▶ _ASSIGNED TASK_:
Please repeat exactly the lines below from the one containing "def step (s" down to the one containing "(R472); five bytes, those", both included, and nothing else.

▶ _Stored data entries_:
-- ==== Sys2Proof/Machine/RunLoop.lean ====
section
/-! DEFINITION. One loop iteration (spec/60_exceptions.md R400 to R413): host requests, polls, sampling, waits, interrupt
entry, trap check, fetch and execute. -/

namespace Sys2Proof.Machine

/-! ### Fetch (R135, R412) -/

/-- What a fetch gives: the bytes read, what they decode to, and the state after the reads. -/
structure Fetched where
  bytes  : List Byte
  answer : Read Instr
  state  : State
  deriving DecidableEq, Repr

/-- Fetch bytes at increasing addresses, one bus read each, until they are an instruction or an invalid one (R91, R93,
R125, R129: "detected when the postbyte is fetched"). No instruction is longer than five bytes (R110). -/
def fetchFrom : Nat → List Byte → Word → State → Fetched
  | 0, got, _, s => { bytes := got, answer := .error .truncated, state := s }
  | n + 1, got, a, s =>
    let r := s.read8 a
    let got' := got ++ [r.1]
    match decode got' with
    | .error .truncated => fetchFrom n got' (a + 1) r.2
    | answer => { bytes := got', answer := answer, state := r.2 }

/-- The fetch of the instruction at PC. -/
def fetch (s : State) : Fetched := fetchFrom 5 [] s.regs.pc s

/-- R412: `exec_count[start]` counts the fetch when profiling is enabled. -/
def countFetch (s : State) : State :=
  if s.cfg.profiling then { s with execCount := bumpCount s.execCount s.regs.pc.toNat } else s

/-- R412 `ExecuteOne()`: count, fetch and decode, execute, add the cycles; an invalid instruction ends the run with the
bytes fetched, registers and PC as at its start (R420). -/
def executeOne (s : State) : Result :=
  let f := fetch (countFetch s)
  match f.answer with
  | .ok i _ => chargeCycles (cost i f.state) (exec i f.state)
  | .error _ => .next (raiseInvalid f.bytes f.state)

/-! ### The iteration (R400) -/

/-- The host's input of this iteration (R10): the first one given, else the next draw. -/
def nextInput (s : State) : HostInput :=
  match s.inbox.given with
  | h :: _ => h
  | [] => Config.hostInput s.inbox.drawn

/-- The inputs that remain when one is taken. -/
def Inbox.rest (b : Inbox) : Inbox :=
  match b.given with
  | _ :: hs => { b with given := hs }
  | [] => { b with drawn := b.drawn + 1 }

/-- The state with this iteration's input taken. -/
def dropInput (s : State) : State := { s with inbox := s.inbox.rest }

/-- R411: PC = `TRAP_ADDR`, when one is configured. -/
def atTrap (s : State) : Bool := s.cfg.trapAddr == some s.regs.pc

/-- R400, the last stages: one interrupt entry, or the trap halt, or one instruction. -/
def dispatchIteration (nmiReq : Bool) (l : Lines) (s : State) : Result :=
  match accept nmiReq l s with
  | some e => enter e s
  | none => if atTrap s then .next { s with status := .halted .trap } else executeOne s

/-- R400 after the sample: the waits of R409 and R410, then the last stages. -/
def afterSample (nmiReq : Bool) (l : Lines) (s : State) : Result :=
  match s.wait with
  | .sync =>
    if l.nmi || l.firq || l.irq then dispatchIteration nmiReq l { s with wait := .none } else .next s
  | .cwai =>
    match accept nmiReq l s with
    | some e => .next (enterFromCwai e s)
    | none => .next s
  | .none => dispatchIteration nmiReq l s

/-- R400: polls, then the sample, which also records the NMI line (R406). -/
def pollAndSample (h : HostInput) (s : State) : Result :=
  let p := pollAll h s
  let l := sampleLines p
  afterSample (nmiRequested l p) l { p with nmiPrev := l.nmi }

/-- R400 `Iterate(h)` with the host's input h: a stop request is seen before an abort request (R402, R403). -/
def iterateWith (h : HostInput) (s : State) : Result :=
  if h.stop then .next { s with status := .halted .stopRequest }
  else if h.abort then .next { s with status := .faulted .abort }
  else pollAndSample h s

/-- R400, R401: a terminal state has no further step; a configuration the spec refuses is not run (R73, R85). -/
def iterate (s : State) : Result :=
  match s.status with
  | .halted r => .fault (.runHalted r)
  | .faulted f => .fault (.runFaulted f)
  | .running =>
    if s.configAccepted then iterateWith (nextInput s) (dropInput s) else .refused .configurationRefused

end Sys2Proof.Machine
end

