-- ==== Sys2Proof/Machine/Step.lean ====
section
/-! DEFINITION. The step of the machine: one loop iteration of spec/60_exceptions.md R400 (Machine/RunLoop.lean). -/

namespace Sys2Proof.Machine

/-- One step is one loop iteration (R400). -/
def step (s : State) : Host.Outcome State Fault Refusal := iterate s

/-- The instruction of an opcode-table number stored where the next iteration fetches, at PC, by the loader's rule
(R472); five bytes, those above nbits zero (log entry 2). The host asks for nothing in that iteration: a stop request
would end the run before the fetch (R402). -/
def State.withFetchWord (s : State) (nbits w : Nat) : State :=
  let t := placeProgram s.regs.pc (tableBytes nbits w) s
  { t with inbox := { t.inbox with given := HostInput.quiet :: t.inbox.given } }

end Sys2Proof.Machine
end

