-- ==== Sys2Proof/Machine/Core.lean ====
section
/-! DEFINITION. The machine as the host's interface takes it. -/

def Sys2Proof.core : Host.Core :=
  { State := Sys2Proof.Machine.State
    Fault := Sys2Proof.Machine.Fault
    Refusal := Sys2Proof.Machine.Refusal
    step := Sys2Proof.Machine.step
    reset := Sys2Proof.Machine.State.reset }
end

▶ _TASK SOLUTION_:
def step (s : State) : Host.Outcome State Fault Refusal := iterate s

/-- The instruction of an opcode-table number stored where the next iteration fetches, at PC, by the loader's rule
(R472); five bytes, those above nbits zero (log entry 2). The host asks for nothing in that iteration: a stop request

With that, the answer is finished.